= EXERCISE REQUIREMENTS =
Of the lines below, write out exactly those from the line with "hd⟩, .overflow nnn hsp⟩" through the line with "have written (u", both included, and skip the rest.

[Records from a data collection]
- Opening Delimiter -

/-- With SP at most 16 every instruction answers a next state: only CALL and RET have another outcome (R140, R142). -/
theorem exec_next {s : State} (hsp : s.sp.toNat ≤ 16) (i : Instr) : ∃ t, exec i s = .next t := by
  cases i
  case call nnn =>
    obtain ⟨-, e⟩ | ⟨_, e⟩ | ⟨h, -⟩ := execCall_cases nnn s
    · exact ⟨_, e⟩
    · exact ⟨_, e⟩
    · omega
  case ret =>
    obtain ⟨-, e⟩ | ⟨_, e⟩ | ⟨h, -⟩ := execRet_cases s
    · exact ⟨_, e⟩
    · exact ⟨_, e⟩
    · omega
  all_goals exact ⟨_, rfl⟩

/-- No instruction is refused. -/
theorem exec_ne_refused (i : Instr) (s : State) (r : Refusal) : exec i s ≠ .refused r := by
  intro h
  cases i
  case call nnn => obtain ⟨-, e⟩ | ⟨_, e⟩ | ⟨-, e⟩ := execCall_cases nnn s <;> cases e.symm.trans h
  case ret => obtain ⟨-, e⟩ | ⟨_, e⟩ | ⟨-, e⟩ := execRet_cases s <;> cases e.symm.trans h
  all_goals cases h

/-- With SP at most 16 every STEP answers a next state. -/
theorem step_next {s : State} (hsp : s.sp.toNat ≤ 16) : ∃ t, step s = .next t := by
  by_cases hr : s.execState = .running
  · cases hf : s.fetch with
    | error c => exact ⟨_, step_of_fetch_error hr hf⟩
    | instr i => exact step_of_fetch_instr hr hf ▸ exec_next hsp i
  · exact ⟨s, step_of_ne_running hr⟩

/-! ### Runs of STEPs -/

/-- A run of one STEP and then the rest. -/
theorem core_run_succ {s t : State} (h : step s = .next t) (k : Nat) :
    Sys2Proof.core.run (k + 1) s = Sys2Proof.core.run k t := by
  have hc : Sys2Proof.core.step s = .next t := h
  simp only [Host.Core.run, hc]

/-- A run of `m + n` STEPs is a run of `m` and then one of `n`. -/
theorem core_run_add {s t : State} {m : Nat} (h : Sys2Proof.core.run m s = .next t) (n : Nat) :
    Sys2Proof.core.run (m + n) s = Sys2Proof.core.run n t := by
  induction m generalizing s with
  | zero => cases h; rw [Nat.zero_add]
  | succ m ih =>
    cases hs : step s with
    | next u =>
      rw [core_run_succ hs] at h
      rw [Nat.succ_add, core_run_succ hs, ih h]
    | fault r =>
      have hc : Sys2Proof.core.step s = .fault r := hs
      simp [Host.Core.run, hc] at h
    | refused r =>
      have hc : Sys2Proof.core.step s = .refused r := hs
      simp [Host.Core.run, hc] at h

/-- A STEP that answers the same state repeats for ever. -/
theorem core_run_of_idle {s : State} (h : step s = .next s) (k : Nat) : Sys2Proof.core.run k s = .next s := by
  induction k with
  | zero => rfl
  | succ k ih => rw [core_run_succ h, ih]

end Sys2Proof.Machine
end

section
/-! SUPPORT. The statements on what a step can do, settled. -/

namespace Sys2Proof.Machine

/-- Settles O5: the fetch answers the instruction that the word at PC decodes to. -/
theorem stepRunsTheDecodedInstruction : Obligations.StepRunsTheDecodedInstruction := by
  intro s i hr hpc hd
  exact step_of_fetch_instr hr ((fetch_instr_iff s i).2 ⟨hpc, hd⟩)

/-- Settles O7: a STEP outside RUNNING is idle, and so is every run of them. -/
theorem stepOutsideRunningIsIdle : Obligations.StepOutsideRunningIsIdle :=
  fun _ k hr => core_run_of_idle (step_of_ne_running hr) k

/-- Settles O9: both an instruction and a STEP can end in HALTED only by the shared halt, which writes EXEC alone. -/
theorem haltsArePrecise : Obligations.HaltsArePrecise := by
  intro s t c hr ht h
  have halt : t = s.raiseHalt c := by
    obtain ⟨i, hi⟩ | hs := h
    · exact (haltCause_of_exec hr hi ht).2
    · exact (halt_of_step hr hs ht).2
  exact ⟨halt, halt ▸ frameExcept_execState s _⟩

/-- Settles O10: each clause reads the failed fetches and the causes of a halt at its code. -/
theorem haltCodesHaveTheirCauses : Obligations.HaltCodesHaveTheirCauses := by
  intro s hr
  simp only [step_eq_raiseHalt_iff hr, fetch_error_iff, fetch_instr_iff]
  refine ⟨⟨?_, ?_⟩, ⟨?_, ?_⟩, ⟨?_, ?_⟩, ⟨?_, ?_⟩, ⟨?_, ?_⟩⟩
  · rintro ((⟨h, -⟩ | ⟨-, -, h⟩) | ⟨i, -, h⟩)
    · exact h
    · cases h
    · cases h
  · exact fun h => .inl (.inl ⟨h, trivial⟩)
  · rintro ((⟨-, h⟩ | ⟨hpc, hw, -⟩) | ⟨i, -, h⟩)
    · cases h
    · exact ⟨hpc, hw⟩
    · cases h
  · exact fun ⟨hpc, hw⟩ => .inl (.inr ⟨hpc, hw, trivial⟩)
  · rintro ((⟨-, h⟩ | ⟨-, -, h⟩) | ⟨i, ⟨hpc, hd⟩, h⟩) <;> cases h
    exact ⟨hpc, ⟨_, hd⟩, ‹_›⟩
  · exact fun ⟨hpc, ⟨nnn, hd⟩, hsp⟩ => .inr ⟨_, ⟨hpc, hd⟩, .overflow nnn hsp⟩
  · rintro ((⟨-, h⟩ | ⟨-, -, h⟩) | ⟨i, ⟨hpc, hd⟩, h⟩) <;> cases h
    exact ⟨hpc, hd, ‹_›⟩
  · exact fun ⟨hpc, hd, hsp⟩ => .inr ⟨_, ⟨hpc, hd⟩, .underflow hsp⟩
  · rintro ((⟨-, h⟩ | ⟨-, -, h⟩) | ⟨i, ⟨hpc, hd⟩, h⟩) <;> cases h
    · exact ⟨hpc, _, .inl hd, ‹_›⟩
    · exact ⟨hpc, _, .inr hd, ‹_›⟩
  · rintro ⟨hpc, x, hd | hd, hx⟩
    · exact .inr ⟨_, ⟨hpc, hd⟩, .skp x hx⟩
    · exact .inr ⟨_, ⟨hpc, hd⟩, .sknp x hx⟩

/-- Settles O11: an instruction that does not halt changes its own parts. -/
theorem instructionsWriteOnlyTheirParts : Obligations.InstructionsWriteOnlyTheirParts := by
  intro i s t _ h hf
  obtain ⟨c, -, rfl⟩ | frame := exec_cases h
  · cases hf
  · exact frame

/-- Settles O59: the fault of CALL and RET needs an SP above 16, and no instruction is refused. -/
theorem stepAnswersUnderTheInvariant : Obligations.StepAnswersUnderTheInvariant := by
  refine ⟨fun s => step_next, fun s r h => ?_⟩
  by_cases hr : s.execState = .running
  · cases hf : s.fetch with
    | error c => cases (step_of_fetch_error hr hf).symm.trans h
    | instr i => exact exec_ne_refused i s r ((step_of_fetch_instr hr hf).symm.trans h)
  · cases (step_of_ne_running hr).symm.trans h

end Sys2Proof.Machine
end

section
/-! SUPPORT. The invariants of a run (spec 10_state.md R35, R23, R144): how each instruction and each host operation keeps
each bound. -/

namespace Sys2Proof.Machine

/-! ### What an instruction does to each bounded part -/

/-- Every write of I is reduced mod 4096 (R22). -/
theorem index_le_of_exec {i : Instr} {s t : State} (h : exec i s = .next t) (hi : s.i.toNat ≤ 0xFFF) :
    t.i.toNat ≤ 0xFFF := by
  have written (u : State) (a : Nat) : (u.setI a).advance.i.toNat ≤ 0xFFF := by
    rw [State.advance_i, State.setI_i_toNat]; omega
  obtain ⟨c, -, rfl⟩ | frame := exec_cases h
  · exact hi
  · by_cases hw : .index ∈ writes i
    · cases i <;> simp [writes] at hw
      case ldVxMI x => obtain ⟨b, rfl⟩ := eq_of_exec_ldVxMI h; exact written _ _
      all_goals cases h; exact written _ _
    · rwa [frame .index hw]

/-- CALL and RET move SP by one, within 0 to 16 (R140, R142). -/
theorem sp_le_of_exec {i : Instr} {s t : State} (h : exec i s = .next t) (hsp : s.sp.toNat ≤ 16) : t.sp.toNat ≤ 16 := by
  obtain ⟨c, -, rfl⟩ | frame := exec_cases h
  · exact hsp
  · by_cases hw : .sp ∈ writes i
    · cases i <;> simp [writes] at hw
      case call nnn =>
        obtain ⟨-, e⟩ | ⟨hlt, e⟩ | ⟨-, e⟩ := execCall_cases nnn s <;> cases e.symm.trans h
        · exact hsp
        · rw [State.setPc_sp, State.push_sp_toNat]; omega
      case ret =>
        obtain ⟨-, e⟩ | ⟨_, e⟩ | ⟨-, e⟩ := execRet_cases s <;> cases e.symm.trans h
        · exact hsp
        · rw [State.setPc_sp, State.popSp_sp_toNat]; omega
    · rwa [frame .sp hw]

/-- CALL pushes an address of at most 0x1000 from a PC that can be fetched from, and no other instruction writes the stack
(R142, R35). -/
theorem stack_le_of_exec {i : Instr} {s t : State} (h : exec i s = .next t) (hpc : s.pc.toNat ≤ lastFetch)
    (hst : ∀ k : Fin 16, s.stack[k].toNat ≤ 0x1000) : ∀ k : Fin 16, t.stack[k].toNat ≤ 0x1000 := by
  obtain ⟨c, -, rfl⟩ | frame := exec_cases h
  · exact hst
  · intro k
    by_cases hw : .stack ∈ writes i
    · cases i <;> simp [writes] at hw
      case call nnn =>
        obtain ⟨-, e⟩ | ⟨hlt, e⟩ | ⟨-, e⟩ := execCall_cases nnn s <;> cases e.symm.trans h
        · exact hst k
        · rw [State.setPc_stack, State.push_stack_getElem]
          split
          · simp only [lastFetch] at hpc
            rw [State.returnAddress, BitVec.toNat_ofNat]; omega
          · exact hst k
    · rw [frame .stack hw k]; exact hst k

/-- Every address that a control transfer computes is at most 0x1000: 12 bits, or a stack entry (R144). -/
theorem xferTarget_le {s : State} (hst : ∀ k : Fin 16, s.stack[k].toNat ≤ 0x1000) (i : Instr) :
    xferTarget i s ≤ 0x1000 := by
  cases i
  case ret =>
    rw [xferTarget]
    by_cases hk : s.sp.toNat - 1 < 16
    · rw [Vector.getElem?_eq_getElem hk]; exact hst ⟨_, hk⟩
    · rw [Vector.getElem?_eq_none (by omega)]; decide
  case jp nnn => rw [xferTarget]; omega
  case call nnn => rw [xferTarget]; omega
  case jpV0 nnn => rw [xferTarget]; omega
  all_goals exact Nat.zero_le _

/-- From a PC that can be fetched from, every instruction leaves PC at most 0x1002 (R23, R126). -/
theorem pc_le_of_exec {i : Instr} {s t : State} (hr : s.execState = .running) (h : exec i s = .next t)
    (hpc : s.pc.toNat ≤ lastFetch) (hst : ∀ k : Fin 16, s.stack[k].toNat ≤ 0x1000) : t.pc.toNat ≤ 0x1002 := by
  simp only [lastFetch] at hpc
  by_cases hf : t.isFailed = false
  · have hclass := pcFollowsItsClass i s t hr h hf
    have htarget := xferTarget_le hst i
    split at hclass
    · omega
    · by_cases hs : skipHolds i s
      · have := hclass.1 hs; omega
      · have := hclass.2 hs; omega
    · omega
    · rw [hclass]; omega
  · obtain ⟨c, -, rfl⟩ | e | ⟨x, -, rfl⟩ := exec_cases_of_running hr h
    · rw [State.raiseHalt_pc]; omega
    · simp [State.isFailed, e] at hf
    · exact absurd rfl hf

- Closing Delimiter -

= REPLY =
  · exact fun ⟨hpc, ⟨nnn, hd⟩, hsp⟩ => .inr ⟨_, ⟨hpc, hd⟩, .overflow nnn hsp⟩
  · rintro ((⟨-, h⟩ | ⟨-, -, h⟩) | ⟨i, ⟨hpc, hd⟩, h⟩) <;> cases h
    exact ⟨hpc, hd, ‹_›⟩
  · exact fun ⟨hpc, hd, hsp⟩ => .inr ⟨_, ⟨hpc, hd⟩, .underflow hsp⟩
  · rintro ((⟨-, h⟩ | ⟨-, -, h⟩) | ⟨i, ⟨hpc, hd⟩, h⟩) <;> cases h
    · exact ⟨hpc, _, .inl hd, ‹_›⟩
    · exact ⟨hpc, _, .inr hd, ‹_›⟩
  · rintro ⟨hpc, x, hd | hd, hx⟩
    · exact .inr ⟨_, ⟨hpc, hd⟩, .skp x hx⟩
    · exact .inr ⟨_, ⟨hpc, hd⟩, .sknp x hx⟩

/-- Settles O11: an instruction that does not halt changes its own parts. -/
theorem instructionsWriteOnlyTheirParts : Obligations.InstructionsWriteOnlyTheirParts := by
  intro i s t _ h hf
  obtain ⟨c, -, rfl⟩ | frame := exec_cases h
  · cases hf
  · exact frame

/-- Settles O59: the fault of CALL and RET needs an SP above 16, and no instruction is refused. -/
theorem stepAnswersUnderTheInvariant : Obligations.StepAnswersUnderTheInvariant := by
  refine ⟨fun s => step_next, fun s r h => ?_⟩
  by_cases hr : s.execState = .running
  · cases hf : s.fetch with
    | error c => cases (step_of_fetch_error hr hf).symm.trans h
    | instr i => exact exec_ne_refused i s r ((step_of_fetch_instr hr hf).symm.trans h)
  · cases (step_of_ne_running hr).symm.trans h

end Sys2Proof.Machine
end

section
/-! SUPPORT. The invariants of a run (spec 10_state.md R35, R23, R144): how each instruction and each host operation keeps
each bound. -/

namespace Sys2Proof.Machine

/-! ### What an instruction does to each bounded part -/

/-- Every write of I is reduced mod 4096 (R22). -/
theorem index_le_of_exec {i : Instr} {s t : State} (h : exec i s = .next t) (hi : s.i.toNat ≤ 0xFFF) :
    t.i.toNat ≤ 0xFFF := by
  have written (u : State) (a : Nat) : (u.setI a).advance.i.toNat ≤ 0xFFF := by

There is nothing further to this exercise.